→ **Exercise prompt**:
Take the data from its first line. Print each line exactly until the line containing "Completes (.syncEdge dt" has been printed too.

----- Records

/-! Ring time. -/

/-- MARK at the head leaves both ports with the time of its departure, the cycle and the start of the cycle after the next; on every other node the
entry is a NOP, and SYNC is ignored. The first copy at a FREE node sets its counter to the head's time; a copy that a LOCKED node accepts steers,
within 25 ppm, and does not step it. A copy on the selected lane that is accepted, on either lane and in each state, shows its phase error; the head
notes its own copy as it returns, and its time stays. A copy leaves with the residence time added to CORR. -/
def Obligations.MarksRun : Prop :=
  (∀ (dt offset : Nat) (last : Bool) (s : State), Instr.wf (.mark dt offset last) = true → (s.found dt).on .rng = true →
    (s.found dt).marks = true → (s.found dt).planRuns = true →
    Completes (.mark dt offset last) dt s [Obj.txFrames + 1, Obj.txFrames + 2, Obj.txDropped + 1, Obj.txDropped + 2, Obj.syncPhase]
      [.ring, .time] (fun u t =>
      let v := trackAdjustment last u
      let body := leBytes 6 (wrap48 (u.ringTime + 2)) ++ [0, 0, 0, 0] ++ leBytes 4 u.cycle ++ leBytes 6 (markStart2 v) ++
        [u.runningId, 0, 0, 0]
      let bs := frameBytes (u.set Obj.ringEpoch u.markEpochNow) ⟨3, 0, 63, u.nextSeq 3, body, true, true⟩
      (∀ p, u.serving p = true → t.sends p (bs ++ [256])) ∧ t.nextSeq 3 = (u.nextSeq 3 + 1) % 256 ∧ t.time = v.time)) ∧
  (∀ (dt offset : Nat) (last : Bool) (s : State), Instr.wf (.mark dt offset last) = true → (s.found dt).marks = false →
    Completes (.mark dt offset last) dt s [] [] (fun _ _ => True)) ∧
  (∀ (dt : Nat) (rising : Bool) (s : State), (s.found dt).isHead = false →
    Completes (.syncEdge dt rising) dt s [] [] (fun _ _ => True) ∧ Completes (.syncEdgeMissing dt) dt s [] [] (fun _ _ => True)) ∧
  (∀ (dt residence sub : Nat) (f : RingFrame) (s : State), Instr.wf (.markCopy dt f residence sub) = true → GoodFrame (s.found dt) f 3 →
    f.side = .north → (s.found dt).isHead = false → frameLen f.bytes = 24 → (s.found dt).timeState = 0 →
    (s.found dt).time.laneSet = false → (s.found dt).time.hopsCw = none → (s.found dt).time.hopsCcw = none →
    Completes (.markCopy dt f residence sub) dt s (frameObjects .north ++ [Obj.ringTimeStatus, Obj.laneSkew, Obj.phaseError])
      (frameBlocks ++ [.time, .ringTime, .cells]) (fun u t =>
        t.timeState = 1 ∧ t.ringTime = markTime u .north (framePayload f.bytes) / 125)) ∧
  (∀ (dt residence sub : Nat) (f : RingFrame) (s : State), Instr.wf (.markCopy dt f residence sub) = true → GoodFrame (s.found dt) f 3 →
    f.side = .north → (s.found dt).isHead = false → frameLen f.bytes = 24 → 24 ≤ (framePayload f.bytes).length → PassesOn (s.found dt) →
    Leads (.markCopy dt f residence sub) dt s (fun u t =>
      t.sends .south (regenerate (onwardMark u .north residence f.bytes) ++ [256]) ∧
        leAt (onwardMark u .north residence f.bytes) 14 4 = (markCorr u .north (framePayload f.bytes) + residence) % 2 ^ 32)) ∧
  (∀ (dt residence sub : Nat) (f : RingFrame) (s : State), Instr.wf (.markCopy dt f residence sub) = true → GoodFrame (s.found dt) f 3 →
    f.side = .north → (s.found dt).isHead = false → frameLen f.bytes = 24 → (s.found dt).timeState = 2 →
    (s.found dt).time.laneSet = true → (s.found dt).laneCcw = false →
    markAccepted (s.found dt) (leAt (framePayload f.bytes) 0 6) (phaseError (s.found dt) .north (framePayload f.bytes) sub) = true →
    Completes (.markCopy dt f residence sub) dt s
      (frameObjects .north ++ [Obj.ringTimeStatus, Obj.laneSkew, Obj.phaseError, Obj.frequencySteer])
      (frameBlocks ++ [.time, .free]) (fun u t =>
        t.timeState = 2 ∧ t.get Obj.phaseError = ofInt 32 (clampInt 32 (phaseError u .north (framePayload f.bytes) sub)) ∧
          -25000 ≤ t.getInt Obj.frequencySteer 32 ∧ t.getInt Obj.frequencySteer 32 ≤ 25000)) ∧
  (∀ (dt residence sub : Nat) (f : RingFrame) (s : State), Instr.wf (.markCopy dt f residence sub) = true → GoodFrame (s.found dt) f 3 →
    (s.found dt).isHead = false → frameLen f.bytes = 24 → (s.found dt).time.laneSet = true →
    (s.found dt).laneCcw = (f.side == .south) →
    markAccepted (s.found dt) (leAt (framePayload f.bytes) 0 6) (phaseError (s.found dt) f.side (framePayload f.bytes) sub) = true →
    Leads (.markCopy dt f residence sub) dt s (fun u t =>
      t.get Obj.phaseError = ofInt 32 (clampInt 32 (phaseError u f.side (framePayload f.bytes) sub)) ∧
        (u.timeState = 0 → t.timeState = 1 ∧ t.ringTime = markTime u f.side (framePayload f.bytes) / 125) ∧
        (u.timeState = 1 → t.timeState = 1 ∨ t.timeState = 2) ∧ (u.timeState = 2 → t.timeState = 2) ∧
        (u.timeState = 3 → t.timeState = 2 ∨ t.timeState = 3) ∧
        (f.side = .north → t.ring.markCw = true) ∧ (f.side = .south → t.ring.markCcw = true))) ∧
  ∀ (dt residence sub : Nat) (f : RingFrame) (s : State), Instr.wf (.markCopy dt f residence sub) = true →
    (s.found dt).receives f.side = true → frameEnd (s.found dt) f = .circled → f.ended = true → frameChecks f.bytes = true →
    frameType f.bytes = 3 → (s.found dt).isHead = true → newerEpoch (f.bytes.getD 1 0) (s.found dt).epoch = false →
    Completes (.markCopy dt f residence sub) dt s (frameObjects f.side) frameBlocks (fun u t =>
      t.ringTime = u.ringTime ∧ (f.side = .north → t.ring.markCw = true) ∧ (f.side = .south → t.ring.markCcw = true))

----------

→ **Result for this task**:
/-! Ring time. -/

/-- MARK at the head leaves both ports with the time of its departure, the cycle and the start of the cycle after the next; on every other node the
entry is a NOP, and SYNC is ignored. The first copy at a FREE node sets its counter to the head's time; a copy that a LOCKED node accepts steers,
within 25 ppm, and does not step it. A copy on the selected lane that is accepted, on either lane and in each state, shows its phase error; the head
notes its own copy as it returns, and its time stays. A copy leaves with the residence time added to CORR. -/
def Obligations.MarksRun : Prop :=
  (∀ (dt offset : Nat) (last : Bool) (s : State), Instr.wf (.mark dt offset last) = true → (s.found dt).on .rng = true →
    (s.found dt).marks = true → (s.found dt).planRuns = true →
    Completes (.mark dt offset last) dt s [Obj.txFrames + 1, Obj.txFrames + 2, Obj.txDropped + 1, Obj.txDropped + 2, Obj.syncPhase]
      [.ring, .time] (fun u t =>
      let v := trackAdjustment last u
      let body := leBytes 6 (wrap48 (u.ringTime + 2)) ++ [0, 0, 0, 0] ++ leBytes 4 u.cycle ++ leBytes 6 (markStart2 v) ++
        [u.runningId, 0, 0, 0]
      let bs := frameBytes (u.set Obj.ringEpoch u.markEpochNow) ⟨3, 0, 63, u.nextSeq 3, body, true, true⟩
      (∀ p, u.serving p = true → t.sends p (bs ++ [256])) ∧ t.nextSeq 3 = (u.nextSeq 3 + 1) % 256 ∧ t.time = v.time)) ∧
  (∀ (dt offset : Nat) (last : Bool) (s : State), Instr.wf (.mark dt offset last) = true → (s.found dt).marks = false →
    Completes (.mark dt offset last) dt s [] [] (fun _ _ => True)) ∧
  (∀ (dt : Nat) (rising : Bool) (s : State), (s.found dt).isHead = false →
    Completes (.syncEdge dt rising) dt s [] [] (fun _ _ => True) ∧ Completes (.syncEdgeMissing dt) dt s [] [] (fun _ _ => True)) ∧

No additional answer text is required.